→ **WHAT TO DO**
Each line of the data should be duplicated precisely.

Stored data
* * * *

/-- CBERR of CBINIT (R346). -/
def cbinitBad (s : State) (w : Wave) (c : Nat) (base slotb slots : Nat) : Bool :=
  let b := s.cbufOf w c
  b.nres != 0 || b.ntak != 0 || b.nfil != 0 ||
  s.ops.any (fun o => o.2.team == w.team && (match o.2.k with
    | .copy _ _ _ _ xs => xs.any (fun x => x.mode.drop 3 == [1, c])
    | _ => false)) ||
  base % 256 != 0 || slotb == 0 || slotb % 256 != 0 || slots == 0 || decide (64 < slots) ||
  pastWindow s w base (slots * slotb)

/-- CBINIT (R346): sets a circular-buffer register with every count zero; in deterministic mode the other waves see it from the next
round. -/
def execCbinit (c : CReg) (n : SReg) (s : State) : Host.Outcome State Fault Refusal :=
  let val (w : Wave) (i : Nat) := uv (w.getS (n.toNat + i))
  issue (.cbinit c n) s
    (fun _ w s => if cbinitBad s w c.toNat (val w 0) (val w 1) (val w 2 % 256) then .trap 15 (BitVec.ofNat 32 c.toNat) else .ok)
    (fun _ w s' => s'.modTeam w.team (fun t => { t with
      cbufs := NMap.set {} t.cbufs c.toNat { base := val w 0, slotb := val w 1, slots := val w 2 % 256 }
      freshC := if (s'.hdr w.kern).det then t.freshC ++ [(w.idx, c.toNat, t.cbuf c.toNat)] else t.freshC }))

/-- CBTAKE (R347): waits for a full slot and takes it; what the copy has left of the slot's bytes is its reader's again. -/
def execCbtake (d : AReg) (c : CReg) (s : State) : Host.Outcome State Fault Refusal :=
  issue (.cbtake d c) s
    (fun _ w s =>
      let b := s.cbufOf w c.toNat
      if b.slots = 0 then .trap 15 (BitVec.ofNat 32 c.toNat) else if 0 < b.nfil then .ok else .wait [])
    (fun n w s' =>
      let b := s'.cbufOf w c.toNat
      (s'.modWave n (fun x => x.setA d.toNat (BitVec.ofNat 32 (b.at b.takp)))).modTeam w.team (fun t => { t with
        cbufs := NMap.set {} t.cbufs c.toNat { b with takp := (b.takp + 1) % b.slots, nfil := b.nfil - 1, ntak := b.ntak + 1 }
        stale := t.stale.flatMap (without (b.at b.takp) b.slotb) }))

/-- Releases of the team's buffer that are issued and not yet done. -/
def releasesOut (s : State) (w : Wave) (c : Nat) : Nat :=
  ((s.teamWaves w.team).map (fun p =>
    ((p.2.standing.filterMap (fun e => match e.k with
      | .fence _ _ _ (some d) => if d = c then some e.id else none
      | _ => none)).eraseDups).length)).sum

/-- CBFREE (R347): appends a team fence and release of the oldest taken slot. -/
def execCbfree (c : CReg) (s : State) : Host.Outcome State Fault Refusal :=
  issue (.cbfree c) s
    (fun _ w s =>
      let b := s.cbufOf w c.toNat
      if b.slots = 0 ∨ b.ntak ≤ releasesOut s w c.toNat then .trap 15 (BitVec.ofNat 32 c.toNat)
      else if w.roomAll then .ok else .pend)
    (fun n _ s' => s'.modWave n (fun x => x.appendAll (.fence .team true false (some c.toNat))))

/-! ## CPYQ (R348) -/

/-- The Tongs operation whose marker is at the head of a handle's sequencer. -/
def tongsAtHead (s : State) (w : Wave) (h : Nat) : Option (Nat × Op) :=
  match (w.seqAt (w.getH h).seq).entries with
  | [] => none
  | e :: _ =>
    match e.k with
    | .op o => (s.op o).bind (fun x => if e.st != .queued && x.k.isTongs && x.st != .gathering then some (o, x) else none)
    | _ => none

/-- The operation's segments are not fixed yet: those of a CPY into a circular buffer depend on the slot that its RESERVE gives it. -/
def Op.uncut (o : Op) : Bool :=
  match o.k with
  | .copy false _ true _ _ => o.slot.isNone
  | _ => false

/-- The words of the query. -/
def cpyqWords (s : State) (w : Wave) (h : Nat) : List Word :=
  match tongsAtHead s w h with
  | none => [0, 0, 0, 0]
  | some (_, o) =>
    let paused := o.st == .paused
    let done := if (s.hdr w.kern).det && !paused then 0 else o.seg
    [BitVec.ofNat 32 (if paused then 2 + 256 * o.cause + 65536 * o.fslice else 1), BitVec.ofNat 32 done,
     BitVec.ofNat 32 (o.segCount s), BitVec.ofNat 32 (if paused then o.foff else 0)]

/-- CPYQ (R348): queries the Tongs operation at the head of a handle. DESIGN CHOICE: the segments of a copy that has no slot yet are a free
value (notes/assumptions/110.md). -/
def execCpyq (n : SReg) (h : HReg) (s : State) : Host.Outcome State Fault Refusal :=
  issue (.cpyq n h) s (fun _ w _ => if w.isOpen h.toNat then .ok else hndErr h.toNat)
    (fun i w s' =>
      let s1 := s'.modWave i (fun x => x.setSs n.toNat (cpyqWords s' w h.toNat))
      if ((tongsAtHead s' w h.toNat).map (fun o => o.2.uncut)).getD false then
        let (x, s1) := s1.freeWord
        s1.modWave i (fun y => y.setS (n.toNat + 2) x)
      else s1)

/-- CPYERR of CPYQ.res and CPYQ.abn: no PAUSED marker at the head. -/
def pausedGate (h : Nat) (w : Wave) (s : State) : Gate :=
  if !w.isOpen h then hndErr h
  else match tongsAtHead s w h with
    | some (_, o) => if o.st == .paused then .ok else .trap 14 s.slotArg
    | none => .trap 14 s.slotArg

/-- CPYQ.res (R348): resumes a paused Tongs operation at its faulting segment. -/
def execCpyqRes (h : HReg) (s : State) : Host.Outcome State Fault Refusal :=
  issue (.cpyqRes h) s (fun _ w s => pausedGate h.toNat w s) (fun _ w s' =>
    match tongsAtHead s' w h.toNat with
    | some (i, o) => ((setMarks o .handedOff s').wakeTongs o.vf).modOp i (fun o => { o with st := .queued, cause := 0 })
    | none => s')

* * * *

→ **YOUR RESPONSE**
/-- CBERR of CBINIT (R346). -/
def cbinitBad (s : State) (w : Wave) (c : Nat) (base slotb slots : Nat) : Bool :=
  let b := s.cbufOf w c
  b.nres != 0 || b.ntak != 0 || b.nfil != 0 ||
  s.ops.any (fun o => o.2.team == w.team && (match o.2.k with
    | .copy _ _ _ _ xs => xs.any (fun x => x.mode.drop 3 == [1, c])
    | _ => false)) ||
  base % 256 != 0 || slotb == 0 || slotb % 256 != 0 || slots == 0 || decide (64 < slots) ||
  pastWindow s w base (slots * slotb)

/-- CBINIT (R346): sets a circular-buffer register with every count zero; in deterministic mode the other waves see it from the next
round. -/
def execCbinit (c : CReg) (n : SReg) (s : State) : Host.Outcome State Fault Refusal :=
  let val (w : Wave) (i : Nat) := uv (w.getS (n.toNat + i))
  issue (.cbinit c n) s
    (fun _ w s => if cbinitBad s w c.toNat (val w 0) (val w 1) (val w 2 % 256) then .trap 15 (BitVec.ofNat 32 c.toNat) else .ok)
    (fun _ w s' => s'.modTeam w.team (fun t => { t with
      cbufs := NMap.set {} t.cbufs c.toNat { base := val w 0, slotb := val w 1, slots := val w 2 % 256 }
      freshC := if (s'.hdr w.kern).det then t.freshC ++ [(w.idx, c.toNat, t.cbuf c.toNat)] else t.freshC }))

/-- CBTAKE (R347): waits for a full slot and takes it; what the copy has left of the slot's bytes is its reader's again. -/
def execCbtake (d : AReg) (c : CReg) (s : State) : Host.Outcome State Fault Refusal :=
  issue (.cbtake d c) s
    (fun _ w s =>
      let b := s.cbufOf w c.toNat
      if b.slots = 0 then .trap 15 (BitVec.ofNat 32 c.toNat) else if 0 < b.nfil then .ok else .wait [])
    (fun n w s' =>
      let b := s'.cbufOf w c.toNat
      (s'.modWave n (fun x => x.setA d.toNat (BitVec.ofNat 32 (b.at b.takp)))).modTeam w.team (fun t => { t with
        cbufs := NMap.set {} t.cbufs c.toNat { b with takp := (b.takp + 1) % b.slots, nfil := b.nfil - 1, ntak := b.ntak + 1 }
        stale := t.stale.flatMap (without (b.at b.takp) b.slotb) }))

/-- Releases of the team's buffer that are issued and not yet done. -/
def releasesOut (s : State) (w : Wave) (c : Nat) : Nat :=
  ((s.teamWaves w.team).map (fun p =>
    ((p.2.standing.filterMap (fun e => match e.k with
      | .fence _ _ _ (some d) => if d = c then some e.id else none
      | _ => none)).eraseDups).length)).sum

/-- CBFREE (R347): appends a team fence and release of the oldest taken slot. -/
def execCbfree (c : CReg) (s : State) : Host.Outcome State Fault Refusal :=
  issue (.cbfree c) s
    (fun _ w s =>
      let b := s.cbufOf w c.toNat
      if b.slots = 0 ∨ b.ntak ≤ releasesOut s w c.toNat then .trap 15 (BitVec.ofNat 32 c.toNat)
      else if w.roomAll then .ok else .pend)
    (fun n _ s' => s'.modWave n (fun x => x.appendAll (.fence .team true false (some c.toNat))))

/-! ## CPYQ (R348) -/

/-- The Tongs operation whose marker is at the head of a handle's sequencer. -/
def tongsAtHead (s : State) (w : Wave) (h : Nat) : Option (Nat × Op) :=
  match (w.seqAt (w.getH h).seq).entries with
  | [] => none
  | e :: _ =>
    match e.k with
    | .op o => (s.op o).bind (fun x => if e.st != .queued && x.k.isTongs && x.st != .gathering then some (o, x) else none)
    | _ => none

/-- The operation's segments are not fixed yet: those of a CPY into a circular buffer depend on the slot that its RESERVE gives it. -/
def Op.uncut (o : Op) : Bool :=
  match o.k with
  | .copy false _ true _ _ => o.slot.isNone
  | _ => false

/-- The words of the query. -/
def cpyqWords (s : State) (w : Wave) (h : Nat) : List Word :=
  match tongsAtHead s w h with
  | none => [0, 0, 0, 0]
  | some (_, o) =>
    let paused := o.st == .paused
    let done := if (s.hdr w.kern).det && !paused then 0 else o.seg
    [BitVec.ofNat 32 (if paused then 2 + 256 * o.cause + 65536 * o.fslice else 1), BitVec.ofNat 32 done,
     BitVec.ofNat 32 (o.segCount s), BitVec.ofNat 32 (if paused then o.foff else 0)]

/-- CPYQ (R348): queries the Tongs operation at the head of a handle. DESIGN CHOICE: the segments of a copy that has no slot yet are a free
value (notes/assumptions/110.md). -/
def execCpyq (n : SReg) (h : HReg) (s : State) : Host.Outcome State Fault Refusal :=
  issue (.cpyq n h) s (fun _ w _ => if w.isOpen h.toNat then .ok else hndErr h.toNat)
    (fun i w s' =>
      let s1 := s'.modWave i (fun x => x.setSs n.toNat (cpyqWords s' w h.toNat))
      if ((tongsAtHead s' w h.toNat).map (fun o => o.2.uncut)).getD false then
        let (x, s1) := s1.freeWord
        s1.modWave i (fun y => y.setS (n.toNat + 2) x)
      else s1)

/-- CPYERR of CPYQ.res and CPYQ.abn: no PAUSED marker at the head. -/
def pausedGate (h : Nat) (w : Wave) (s : State) : Gate :=
  if !w.isOpen h then hndErr h
  else match tongsAtHead s w h with
    | some (_, o) => if o.st == .paused then .ok else .trap 14 s.slotArg
    | none => .trap 14 s.slotArg

/-- CPYQ.res (R348): resumes a paused Tongs operation at its faulting segment. -/
def execCpyqRes (h : HReg) (s : State) : Host.Outcome State Fault Refusal :=
  issue (.cpyqRes h) s (fun _ w s => pausedGate h.toNat w s) (fun _ w s' =>
    match tongsAtHead s' w h.toNat with
    | some (i, o) => ((setMarks o .handedOff s').wakeTongs o.vf).modOp i (fun o => { o with st := .queued, cause := 0 })
    | none => s')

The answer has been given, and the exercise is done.